A reminder of the balance of power between Myspace and Photobucket came last month when the social network's users found they could no longer display videos hosted on Photobucket. Myspace claimed the Photobucket was partially blocked for technical reasons alone; but the move served as a warning to Photobucket not to be too confident of an independent future.
Lehman Brothers — seeking a valuation over $300m for a venture that only made $6.3m in revenues last year — talked up the likelihood of a bidding war for Photobucket. But Rupert Murdoch's News Corporation, the parent of Myspace, was always the most likely buyer. And the jostling between the two companies — Myspace's bullying, and Photobucket's public protest — were always part of the negotiations.
What does the deal mean for other startups which have piggybacked on Myspace?
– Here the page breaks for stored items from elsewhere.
-- ==== Sys2Proof/Tests/Slice0.lean ====
section
/-! SUPPORT. Tests with results from spec/95_test_vectors and the worked examples of the rules, and for each
statement with hypotheses a witness that meets them all (`witness_…`). -/

namespace Sys2Proof.Tests

open Sys2Proof.Machine

/-- The seeded state of the spec's worked examples. -/
def seeded : State := ⟨0x2a, true, RspReg.reset, []⟩

/-- A state with other contents in the response register. -/
def seededOther : State := ⟨0x2a, true, ⟨true, .notSeeded, 0⟩, [Edge.idle]⟩

/-- An unseeded state with inputs listed. -/
def unseeded (es : List Edge) : State := ⟨0, false, RspReg.reset, es⟩

/-! ### Well-formedness: each check refuses an ill-formed term -/

theorem test_wide_word_refused : wellFormedWord (2 ^ 130) = false := by decide
theorem test_widest_word_accepted : wellFormedWord (2 ^ 130 - 1) = true := by decide
theorem test_wide_immediate_refused : wellFormedImm (2 ^ 128) = false := by decide
theorem test_zero_fallback_refused : ({ hardware with fallbackState := 0 } : Params).wellFormed = false := by
  decide
theorem test_hardware_fallback_accepted : hardware.wellFormed = true := by decide
theorem test_ignored_bits_are_no_assembler_form : (Instr.next 1).assemblerForm = false := by decide

/-! ### Decoding: words written out from R56 and R57, op first -/

theorem test_decode_nop : decode (0b00#2 ++ 0x00000000000000000000000000000000#128) = .nop 0 := by decide
theorem test_decode_seed : decode 0x10000000000000000000000000000002a = .seed 42 := by decide
theorem test_decode_next : decode 0x2000000000000000000000000deadbeef = .next 0xdeadbeef := by decide
theorem test_decode_state : decode 0x300000000000000000000000000000000 = .state 0 := by decide
theorem test_encode_seed_top_bit :
    encode (.seed 0x80000000000000000000000000000000) = 0x180000000000000000000000000000000 := by decide
theorem test_table_word : decodeTableWord 136 0x300000000000000000000000000000000 = some (.state 0) := by
  decide
theorem test_table_word_too_wide : decodeTableWord 136 (2 ^ 131) = none := by decide

/-! ### One command each: V34, and the worked examples of R126 to R129 -/

theorem test_nop_seeded : exec (.nop 7) seeded = .next { seeded with RSP := ⟨true, .ok, 0⟩ } := rfl

theorem test_seed_zero_keeps_the_generator :
    exec (.seed 0) seeded = .next { seeded with RSP := ⟨true, .invalidSeed, 0⟩ } := rfl

/-- V34.8: seeding again replaces the state. -/
theorem test_seed_replaces : exec (.seed 0xffffffffffffffffffffffffffffffff) seeded =
    .next ⟨0xffffffffffffffffffffffffffffffff, true, ⟨true, .ok, 0⟩, []⟩ := rfl

/-- V34.9: `NEXT` with nonzero ignored bits. -/
theorem test_next_worked_example :
    (nextRule hardware seeded).S = 0x00000002a0000000005400000540002a ∧
    (nextRule hardware seeded).response = ⟨.ok, 0x000000000000000000594a80059400d2⟩ ∧
    exec (.next 0xdeadbeef) seeded = .next (nextRule hardware seeded) := by
  refine ⟨by decide, by decide, rfl⟩

theorem test_next_unseeded : exec (.next 0) (unseeded []) =
    .next { unseeded [] with RSP := ⟨true, .notSeeded, 0⟩ } := rfl

theorem test_state_seeded : exec (.state 0) seeded = .next { seeded with RSP := ⟨true, .ok, 0x2a⟩ } := rfl

theorem test_state_unseeded : exec (.state 0) (unseeded []) =
    .next { unseeded [] with RSP := ⟨true, .notSeeded, 0⟩ } := rfl

/-- V35: the same zero seed under `REMAP`. -/
theorem test_seed_zero_remapped : seedRule hardwareRemap 0 seeded = ⟨1, true, ⟨true, .ok, 0⟩, []⟩ := rfl

/-! ### The edge: R66, R170 -/

theorem test_reset_wins_over_a_command :
    step { seeded with host := [⟨true, true, 0b01, 5⟩] } = .next State.reset := rfl

theorem test_idle_edge_drops_the_response :
    step seededOther = .next ⟨0x2a, true, ⟨false, .notSeeded, 0⟩, []⟩ := rfl

theorem test_placed_word_runs_after_reset :
    step (State.reset.withFetchWord 136 0x10000000000000000000000000000002a) =
      .next ⟨0x2a, true, ⟨true, .ok, 0⟩, []⟩ := rfl

/-- The response register's bits: valid, status `NOT_SEEDED`, data 0. -/
theorem test_response_register_bits :
    packRsp seededOther.RSP = 0x600000000000000000000000000000000 ∧
    outPorts seededOther = ⟨true, 0b10, 0, true⟩ := by decide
On the one hand, it's heartening. For a venture so dependent upon it, Myspace paid a hefty multiple. But Photobucket is the largest of the "widget" makers, ventures which depend on a share of the real estate of larger sites, rather than drawing visitors to their own properties . If even it could not develop an independent advertising business, the prospects of other widget makers are dim.
Photobucket's deal should be cause for celebration for Alex Welch and his partners, and for Trinity Ventures, which invested $10.5m in the company last year. But, for other widget makers, it marks something of a ceiling on their likely exit.
Update: Michael Arrington, quoting "senior" people at Photobucket, says the purchase price was about $250m.